While Asia has been on fire, HSBC has been looking in the other direction. The bank took a big bet on the US sub-prime business — oops — with the 2003 acquisition of Household International for $15.5 billion. And it has spent a fortune trying to beef itself up into a major investment bank, so far with little sign of success.

Household has been a catastrophe, cutting into profits as the sub-prime business went sour. It was the wrong time to be buying into the American trailer-trash sector — and plenty of people said so, even as the deal was signed. The investment banking side has fared little better. Under its co-head John Studzinski, HSBC's investment banking arm went on a hiring spree, adding 1,400 people in 2005 alone. Investment bankers these days are almost as expensive as Premiership footballers, but HSBC's didn't perform on the pitch. There have been a string of defections, including Studzinski himself, who left for the private equity firm Blackstone. There's not much league-table success to boast about either: HSBC ranked 13th for arranging share sales and 28th for advising on takeovers globally this year. For a bank with such inherent geographical strengths, this is a dismal performance.

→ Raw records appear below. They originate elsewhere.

-- ==== Sys2Proof/WellFormed.lean ====
section
/-! DEFINITION. When an operation, a descriptor record and a configuration are well-formed
(30_encoding.md R96, R97; 00_scope.md R8, R10). -/

namespace Sys2Proof

/-- A well-formed operation. Every operand is a field of exactly its width (R93), which the types of
`Instr` already say, and R90 puts no condition on an operand's value: every term is well-formed. -/
abbrev Instr.WF (_ : Instr) : Prop := True

/-- `in(v, t)` of R15 as a proposition. -/
abbrev Timing.Has (t : Timing) (v : Half) : Prop :=
  t.min ≤ (v.toNat : Int) ∧ (v.toNat : Int) ≤ t.max

/-- Two windows are disjoint (R97): the `max` of one is less than the `min` of the other. -/
abbrev Timing.Disjoint (t u : Timing) : Prop := t.max < u.min ∨ u.max < t.min

/-- The condition of W5 on one timing. -/
abbrev Timing.InRange (t : Timing) : Prop := 1 ≤ t.min ∧ t.max ≤ 0xFFFE

/-- W1 of R97. -/
abbrev Desc.W1 (d : Desc) : Prop := 1 ≤ d.id.toNat ∧ d.id.toNat ≤ 255
/-- W2 of R97, that is R96: the reserved parts are 0. -/
abbrev Desc.W2 (d : Desc) : Prop :=
  d.flags.getLsbD 6 = false ∧ d.flags.getLsbD 7 = false ∧ d.rsvd = 0#8
/-- W3 of R97. -/
abbrev Desc.W3 (d : Desc) : Prop :=
  d.addrBits.toNat ≤ 16 ∧ d.cmdBits.toNat ≤ 32 ∧ 1 ≤ d.nbits ∧ d.nbits ≤ 32
/-- W4 of R97. -/
abbrev Desc.W4 (d : Desc) : Prop := 1 ≤ d.nSub.toNat ∧ d.nSub.toNat ≤ 255
/-- W5 of R97: every timing that is used is in range. -/
abbrev Desc.W5 (d : Desc) : Prop :=
  d.hdrPulse.InRange ∧ d.hdrPause.InRange ∧ d.p1Pulse.InRange ∧ d.p1Pause.InRange ∧
  d.p0Pulse.InRange ∧ d.p0Pause.InRange ∧
  (d.hasRpt = true → d.rptPulse.InRange ∧ d.rptPause.InRange)
/-- W6 of R97: a repeat code needs a stop bit and a header of its own. -/
abbrev Desc.W6 (d : Desc) : Prop :=
  d.hasRpt = true → d.isManchester = false ∧ d.hasStop = true ∧
    (d.rptPulse.Disjoint d.hdrPulse ∨ d.rptPause.Disjoint d.hdrPause)
/-- W7 of R97: the conditions on a Manchester record. -/
abbrev Desc.W7 (d : Desc) : Prop :=
  d.isManchester = true → d.hasStop = false ∧ d.pulseLength = false ∧
    d.p1Pause = d.p1Pulse ∧ d.p0Pulse = d.p1Pulse ∧ d.p0Pause = d.p1Pulse ∧
    d.p1Pulse.max < 2 * d.p1Pulse.min ∧
    d.hdrPause.max < d.hdrPause.min + d.p1Pulse.min ∧
    2 * d.p1Pulse.max + 1 ≤ (d.gap.toNat : Int)
/-- W8 of R97: the conditions on a pulse-length record. -/
abbrev Desc.W8 (d : Desc) : Prop :=
  d.isManchester = false → d.pulseLength = true → d.p1Pause = d.p0Pause ∧
    d.p1Pulse.Disjoint d.p0Pulse ∧ (d.hasStop = false → d.p1Pause.max + 1 ≤ (d.gap.toNat : Int))
/-- W9 of R97: the conditions on a pulse-distance record. -/
abbrev Desc.W9 (d : Desc) : Prop :=
  d.isManchester = false → d.pulseLength = false → d.p1Pulse = d.p0Pulse ∧
    d.p1Pause.Disjoint d.p0Pause ∧ d.hasStop = true
/-- W10 of R97. -/
abbrev Desc.W10 (d : Desc) : Prop := 1 ≤ d.gap.toNat ∧ d.repWindow.toNat ≤ 0xFFFE

/-- The check of a record (R97): W1 to W10. -/
def Desc.wf (d : Desc) : Bool :=
  decide d.W1 && decide d.W2 && decide d.W3 && decide d.W4 && decide d.W5 && decide d.W6 &&
  decide d.W7 && decide d.W8 && decide d.W9 && decide d.W10

/-- A record is well-formed (R97) when W1 to W10 hold. -/
abbrev Desc.WF (d : Desc) : Prop := d.wf = true

/-- `1 ≤ NPROTO ≤ 255` (R8). -/
abbrev Config.CountWF (c : Config) : Prop := 1 ≤ c.nproto ∧ c.nproto ≤ 255
/-- Every record is well-formed and the ids are pairwise distinct (R8, R97). -/
abbrev Config.TableWF (c : Config) : Prop :=
  (∀ d ∈ c.table, d.WF) ∧ (c.table.map Desc.id).Nodup
/-- `1000 ≤ F_RX_CODE ≤ 2000` (R8). -/
abbrev Config.RateWF (c : Config) : Prop := 1000 ≤ c.fRxCode.toNat ∧ c.fRxCode.toNat ≤ 2000

/-- A configuration that a build accepts (R8, R10). -/
abbrev Config.WF (c : Config) : Prop := c.CountWF ∧ c.TableWF ∧ c.RateWF

end Sys2Proof
end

The accumulation of mistakes has taken a toll. From the day before it bought Household, HSBC's shares managed to climb only 25 per cent by September this year. By comparison, shares in Europe's second-largest bank, Santander, rose by more than 110 per cent, and Switzerland's UBS saw its shares rise by 84 per cent. It is no great surprise that other influential shareholders are starting to rally to Knight's flag. New Star Asset Management's Guy de Blonay has already voiced his sympathy for the campaign.

Belatedly, HSBC has been peddling back to Asia, making acquisitions in countries such as Vietnam and Korea. It's hard to escape the conclusion that such moves are too little, too late. HSBC is a 'large, complex, slow-growth bank' according to a report by Goldman Sachs banking analyst Roy Ramos. Many of its shareholders think it should be a large, simple, high-growth bank. They just don't think the present management team are the men to get it there — and it will be no use Stephen Green trying to remind them that forgiveness is divine.